I was similarly seduced by the warm, soothing music of Cesária Évora, a divine singer from the Portuguese colony of Cape Verde, the island west of Africa that was an early stopover point for Portuguese sailors.

 

Each of these discoveries of Portugal’s colonial legacies leads me back to the mother country.

 

Return to the Source

So Portugal has been working its way up my bucket list and it’s getting very close to the top. At the same time it seems practically the whole world is having an awakening to Portugal. It has become a travel hot spot. It is frequently named now in travel publications as one of the ultra cool, elite destinations for the more clued in travelers.

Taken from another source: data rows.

/-- An address at a word boundary at or past `base` names a word counted from `base`. -/
theorem exists_wordIndex {base n : Nat} (hbase : base % 4 = 0) (hn : n % 4 = 0) (hle : base ≤ n) :
    ∃ w, n = base + 4 * w := ⟨(n - base) / 4, by omega⟩

/-! ### The addresses the port refuses -/

/-- The offsets of the register map are word addresses below 0x054 (R27). -/
theorem Reg.offset_bound (r : Reg) : r.offset % 4 = 0 ∧ r.offset < 0x54 := by cases r <;> decide

/-- The register map has no hole below 0x054 (R27). -/
theorem Reg.exists_offset {n : Nat} (hword : n % 4 = 0) (hlt : n < 0x54) : ∃ r : Reg, n = r.offset := by
  have hmap : ∀ k < 21, ∃ r ∈ Reg.all, 4 * k = r.offset := by decide
  obtain ⟨r, -, hr⟩ := hmap (n / 4) (by omega)
  exact ⟨r, by omega⟩

/-- The code window lies below TXT_IN in every configuration (R7, R54). -/
theorem codeWords_le (c : Config) : c.codeWords ≤ 2048 := by
  have hpow : 2 ^ c.symW ≤ 2 ^ 16 := Nat.pow_le_pow_right (by omega) c.symW_range.2
  simp only [Config.codeWords, Config.codeMax, Config.nsymMax]
  omega

/-- The addresses that lead nowhere: misaligned (R59), above the last register, or past the words of a region (R60). -/
theorem locate_eq_none_iff (c : Config) (a : Addr) : locate c a = none ↔
    a.toNat % 4 ≠ 0
    ∨ (0x54 ≤ a.toNat ∧ a.toNat < 0x010000)
    ∨ (0x010000 + 4 * c.codeWords ≤ a.toNat ∧ a.toNat < 0x100000)
    ∨ (0x100000 + 4 * c.maxLen ≤ a.toNat ∧ a.toNat < 0x200000)
    ∨ (0x200000 + 4 * c.maxLen ≤ a.toNat ∧ a.toNat < 0x300000)
    ∨ 0x300000 + 4 * c.bitWords ≤ a.toNat := by
  constructor
  · contrapose!
    rintro ⟨hword, hreg, hcode, hin, hout, hbit⟩
    rw [Option.ne_none_iff_exists']
    rcases Nat.lt_or_ge a.toNat 0x010000 with h1 | h1
    · obtain ⟨r, ha⟩ := Reg.exists_offset hword (by omega)
      exact ⟨_, locate_of_toNat_reg ha⟩
    rcases Nat.lt_or_ge a.toNat 0x100000 with h2 | h2
    · obtain ⟨w, ha⟩ := exists_wordIndex (by decide) hword h1
      exact ⟨_, locate_of_toNat_codeWin (by omega) ha⟩
    rcases Nat.lt_or_ge a.toNat 0x200000 with h3 | h3
    · obtain ⟨w, ha⟩ := exists_wordIndex (by decide) hword h2
      exact ⟨_, locate_of_toNat_txtIn (by omega) ha⟩
    rcases Nat.lt_or_ge a.toNat 0x300000 with h4 | h4
    · obtain ⟨w, ha⟩ := exists_wordIndex (by decide) hword h3
      exact ⟨_, locate_of_toNat_txtOut (by omega) ha⟩
    · obtain ⟨w, ha⟩ := exists_wordIndex (by decide) hword h4
      exact ⟨_, locate_of_toNat_bit (by omega) ha⟩
  · intro hrefused
    have hcode := codeWords_le c
    have hlen := c.maxLen_range.2
    rw [Option.eq_none_iff_forall_ne_some]
    intro l hl
    obtain ⟨r, -, rfl⟩ | ⟨w, -, hw, ha⟩ | ⟨w, -, hw, ha⟩ | ⟨w, -, hw, ha⟩ | ⟨w, -, hw, ha⟩ := locate_cases hl
    · obtain ⟨hword, hlt⟩ := r.offset_bound
      have ha : (BitVec.ofNat 22 r.offset).toNat = r.offset := Nat.mod_eq_of_lt (by omega)
      omega
    all_goals omega

namespace State

section
variable {s : State} {a : Addr} {w : Nat}

/-! ### Accesses by what the address names -/

/-- A refused read answers ERROR, reads 0 and changes nothing (R59, R60). -/
theorem memRead_of_none (h : locate s.cfg a = none) : s.memRead a = ((0, .error), s) := by
  simp [memRead, Block.memRead, Block.drawsAt, h]

/-- A refused write answers ERROR and changes nothing (R59, R60). -/
theorem memWrite_of_none (v : Word) (h : locate s.cfg a = none) : s.memWrite a v = (.error, s) := by
  simp [memWrite, Block.memWrite, onBlock, h]

/-- A read of an implemented address is answered OKAY (R57). -/
theorem memRead_resp_of_some {l : PortLoc} (h : locate s.cfg a = some l) : (s.memRead a).1.2 = .okay := by
  cases l <;> simp [memRead, Block.memRead, h]

/-- A write to an implemented address is answered OKAY (R58). -/
theorem memWrite_resp_of_some {l : PortLoc} (v : Word) (h : locate s.cfg a = some l) :
    (s.memWrite a v).1 = .okay := by
  cases l <;> simp [memWrite, Block.memWrite, h]

theorem memWrite_codeWin (v : Word) (h : locate s.cfg a = some (.codeWin w)) : s.memWrite a v = (.okay, s) := by
  simp [memWrite, Block.memWrite, onBlock, h]

theorem memWrite_txtOut (v : Word) (h : locate s.cfg a = some (.txtOut w)) : s.memWrite a v = (.okay, s) := by
  simp [memWrite, Block.memWrite, onBlock, h]

theorem memWrite_txtIn (v : Word) (h : locate s.cfg a = some (.txtIn w)) :
    s.memWrite a v = (.okay, s.onBlock fun b => b.unlessBusy (Block.setTxtIn s.cfg w v)) := by
  simp [memWrite, Block.memWrite, onBlock, h]

theorem memWrite_bit (v : Word) (h : locate s.cfg a = some (.bit w)) :
    s.memWrite a v = (.okay, s.onBlock fun b => b.unlessBusy (Block.setBitWord w v)) := by
  simp [memWrite, Block.memWrite, onBlock, h]

/-- A read of a TXT_IN word, IDLE or BUSY (R62). -/
theorem memRead_txtIn (h : locate s.cfg a = some (.txtIn w)) :
    s.memRead a = ((wordOfSym (s.txtIn s.cfg w), .okay), s) := by
  simp [memRead, Block.memRead, Block.drawsAt, h]

/-! ### Guarded writes -/

theorem onBlock_unlessBusy_of_idle (f : Block → Block) (h : s.fsm = .idle) :
    (s.onBlock fun b => b.unlessBusy f) = s.onBlock f := by
  simp only [onBlock, Block.unlessBusy_of_idle f h]

theorem onBlock_unlessBusy_of_busy (f : Block → Block) (h : s.fsm = .busy) :
    (s.onBlock fun b => b.unlessBusy f) = { s with ovr := true } := by
  simp only [onBlock, Block.unlessBusy_of_busy f h, Block.overrun]

end

end State

/-! ### Read-only registers -/

/-- The registers that a write leaves alone (R27, R67). -/
def Reg.readOnly : List Reg :=
  [.id, .cfgSymw, .cfgMaxlen, .cfgMaxbits, .outlen, .errpos, .nsym, .total, .root, .freq, .codelen, .nodeInfo,
    .nodeWeight, .nodeZero, .nodeOne]

theorem Block.regWrite_of_readOnly (c : Config) (s : Block) (v : Word) :
    ∀ r ∈ Reg.readOnly, s.regWrite c r v = s := by
  simp [Reg.readOnly, regWrite]

/-- A write to a read-only register is ignored, IDLE or BUSY (R67). -/
theorem State.memWrite_of_readOnly (s : State) (v : Word) {r : Reg} (h : r ∈ Reg.readOnly) :
    s.memWrite (BitVec.ofNat 22 r.offset) v = (.okay, s) :=
  (memWrite_reg v (locate_reg s.cfg r)).trans <| by
    simp only [onBlock, Block.regWrite_of_readOnly _ _ _ r h]

/-! ### A TXT_IN word -/

/-- The symbol in a word, put back in a word: the low SYM_W bits, zero-extended (R61). -/
theorem wordOfSym_symOfWord (c : Config) (v : Word) :
    wordOfSym (symOfWord c v) = BitVec.ofNat 32 (v.toNat % 2 ^ c.symW) := by
  rw [← toNat_symOfWord, ← toNat_wordOfSym, BitVec.ofNat_toNat, BitVec.setWidth_eq]

/-- A TXT_IN word holds the symbol written to it (R62). -/
@[simp] theorem Block.txtIn_setTxtIn (c : Config) (w : Nat) (v : Word) (s : Block) :
    (s.setTxtIn c w v).txtIn c w = symOfWord c v := by
  rw [txtIn, setTxtIn, readWord_writeWord_self, symOfWord_wordOfSym c _ (symOfWord_lt c v)]

/-- A write to a TXT_IN word changes no byte but the word's four (R62). -/
theorem Block.sameOutside_setTxtIn (c : Config) (w : Nat) (v : Word) (s : Block) :
    SameOutside (txtInBase + 4 * w) 4 s (s.setTxtIn c w v) :=
  sameOutside_writeWords s (txtInBase + 4 * w) [wordOfSym (symOfWord c v)]

/-! ### The obligations -/

/-- Settles O10: the refused addresses are those that `locate` leads nowhere, and the port answers by `locate`. -/
theorem portRefusesMisalignedAndUnimplemented : Obligations.PortRefusesMisalignedAndUnimplemented := by
  intro s a v refusedAddr
  have hiff : locate s.cfg a = none ↔ refusedAddr := locate_eq_none_iff s.cfg a
  constructor
  · intro h
    have hnone := hiff.2 h
    exact ⟨State.memRead_of_none hnone, State.memWrite_of_none v hnone⟩
  · intro h
    obtain ⟨l, hl⟩ := Option.ne_none_iff_exists'.1 (mt hiff.1 h)
    exact ⟨State.memRead_resp_of_some hl, State.memWrite_resp_of_some v hl⟩

/-- Settles O12: the guarded writes go through `unlessBusy`, the four writable registers never do, and a read-only location
keeps the block as it is. -/
theorem writesDuringABusyCommand : Obligations.WritesDuringABusyCommand := by
  refine ⟨?dropped, ?written, ?ignored⟩
  case dropped =>
    rintro s a v hbusy (rfl | rfl | ⟨w, hw, ha⟩ | ⟨w, hw, ha⟩)
    · rw [State.memWrite_reg (r := .cmd) v rfl]
      exact congrArg _ (State.onBlock_unlessBusy_of_busy _ hbusy)
    · exact State.memWrite_len_of_busy v hbusy
    · rw [State.memWrite_txtIn v (locate_of_toNat_txtIn hw ha), State.onBlock_unlessBusy_of_busy _ hbusy]
    · rw [State.memWrite_bit v (locate_of_toNat_bit hw ha), State.onBlock_unlessBusy_of_busy _ hbusy]
  case written =>
    intro s v _
    exact ⟨State.memWrite_reg (r := .ctrl) v rfl, State.memWrite_reg (r := .status) v rfl,
      State.memWrite_reg (r := .sel) v rfl, State.memWrite_reg (r := .nodesel) v rfl⟩
  case ignored =>
    rintro s a v (ha | ⟨w, hw, ha⟩ | ⟨w, hw, ha⟩)
    · have hmap : a ∈ Reg.readOnly.map fun r => BitVec.ofNat 22 r.offset := ha
      obtain ⟨r, hr, rfl⟩ := List.mem_map.1 hmap
      exact s.memWrite_of_readOnly v hr
    · exact State.memWrite_codeWin v (locate_of_toNat_codeWin hw ha)
    · exact State.memWrite_txtOut v (locate_of_toNat_txtOut hw ha)

/-- Settles O17: the address names the TXT_IN word, whose write while IDLE stores the symbol of `v` and while BUSY goes to
OVR. -/
theorem textInputWords : Obligations.TextInputWords := by
  intro s w v hw a t
  have hloc : locate s.cfg a = some (.txtIn w) := locate_txtIn s.cfg hw
  have ht : t = s.onBlock fun b => b.unlessBusy (Block.setTxtIn s.cfg w v) :=
    congrArg Prod.snd (State.memWrite_txtIn v hloc)
  refine ⟨congrArg Prod.fst (State.memRead_txtIn hloc), fun hidle => ?_, fun hbusy => ?_⟩
  · rw [State.onBlock_unlessBusy_of_idle _ hidle] at ht
    have hsym : t.txtIn t.cfg w = symOfWord s.cfg v := by rw [ht]; exact Block.txtIn_setTxtIn _ _ _ _
    have hread : (t.memRead a).1 = (wordOfSym (t.txtIn t.cfg w), .okay) :=
      congrArg Prod.fst (State.memRead_txtIn (by rw [ht]; exact hloc))
    refine ⟨?_, ?_, ?_, ?_⟩
    · rw [hread, hsym, wordOfSym_symOfWord]
    · rw [hsym, toNat_symOfWord]
    · rw [ht]; exact Block.sameOutside_setTxtIn _ _ _ _
    · rw [ht]; rfl
  · rw [ht, State.onBlock_unlessBusy_of_busy _ hbusy]

end Sys2Proof.Machine
end

section
/-! The command words (30_encoding.md): the decoder and the encoder are inverse to each other, BAD words are known by their
fields, and a write to CMD is the acceptance of its word. -/

namespace Sys2Proof.Machine

/-! ### Decoder and encoder -/

/-- A command's word decodes to the command (R76). -/
@[simp] theorem decodeCmd_encode (i : Instr) : decodeCmd (encode i) = .valid i := by cases i <;> rfl

/-- A command is selected by its own word alone, all 32 bits of it (R76). -/
theorem decodeCmd_eq_valid_iff {v : Word} {i : Instr} : decodeCmd v = .valid i ↔ v = encode i :=
  ⟨decodeCmd_eq_valid, fun hv => hv ▸ decodeCmd_encode i⟩

/-- On the number of a whole command word the table's decoder is `decodeCmd`. -/
theorem decodeTableWord_toNat_of_valid {v : Word} {i : Instr} (h : decodeCmd v = .valid i) :
    decodeTableWord 32 v.toNat = some i := by
  have hword : BitVec.ofNat 32 (v.toNat % 2 ^ 32) = v := by
    rw [Nat.mod_eq_of_lt v.isLt, BitVec.ofNat_toNat, BitVec.setWidth_eq]
  simp only [decodeTableWord, hword, h, le_refl, if_true]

Portugal has taken its place at the leading edge of travel trends.

 

In recent years I’ve been hearing more and more about people discovering the beautifully preserved Old World charm of Lisbon, the capital city from which the great explorations sprung forth. And now the traveling public has moved beyond Lisbon north to the Douro River Valley and the wine region there.

 

This trend coincides with my own travel progression, so I have decided to catch onto this one and travel to Portugal. I will experience Lisbon. That’s Portugal 1.0. And then I plan to head north to the city of Porto, where the Douro River dumps into the Atlantic, and inland to the wine region in the Douro Valley.

 

The Douro River Valley is said to have been the world’s first demarcated wine district. It’s the home of Port wine, which became the first internationally branded wine in the 1750s when the the Marquis of Pombal set up the world’s first system of control of origin. Through his regulation of the cultivation of wine he created a guarantee of quality of Douro wine and that was the foundation its wine industry, still thriving today.

 

In pictures of the Douro wine region you see the sheer physical beauty of its exquisitely manicured terraces. Vintners have terraced the mountainsides for centuries to create horizontal surfaces for growing grapes. The rolling landscape presents a beautiful combination of natural beauty and human cultivation.

 

Now my reasons to visit Portugal have reached critical mass and it’s time to take action and fill in that large missing piece of my travel history.

 

Though I already have a flood of associations about Portugal, I realize that what I know is far less than what I don’t know. And I relish the opportunity to fill in the space between those sketchy details and blast away my misconceptions.

 

I can hardly wait to go to Portugal and finally get a taste of the real thing. I’ll report back to you with my findings.

 

Your humble reporter,

A. Colin Treadwell

 

Достаточно просто перейти по ссылке, и оформить любой совершенно займ за 15 минут.
Или ещё один тренд 2020 года, займы без отказа наличными или на карту, отлично себя показал на рынке.
Срочный займ без залога и поручителей вы можете получить на сайте credit-n.ru круглосуточно, в режиме онлайн.
Основная рекомендация – получайте займ до 10 000 рублей только на своё банковскую карту и онлайн, это выгодно.

Leave a Reply

Your email address will not be published.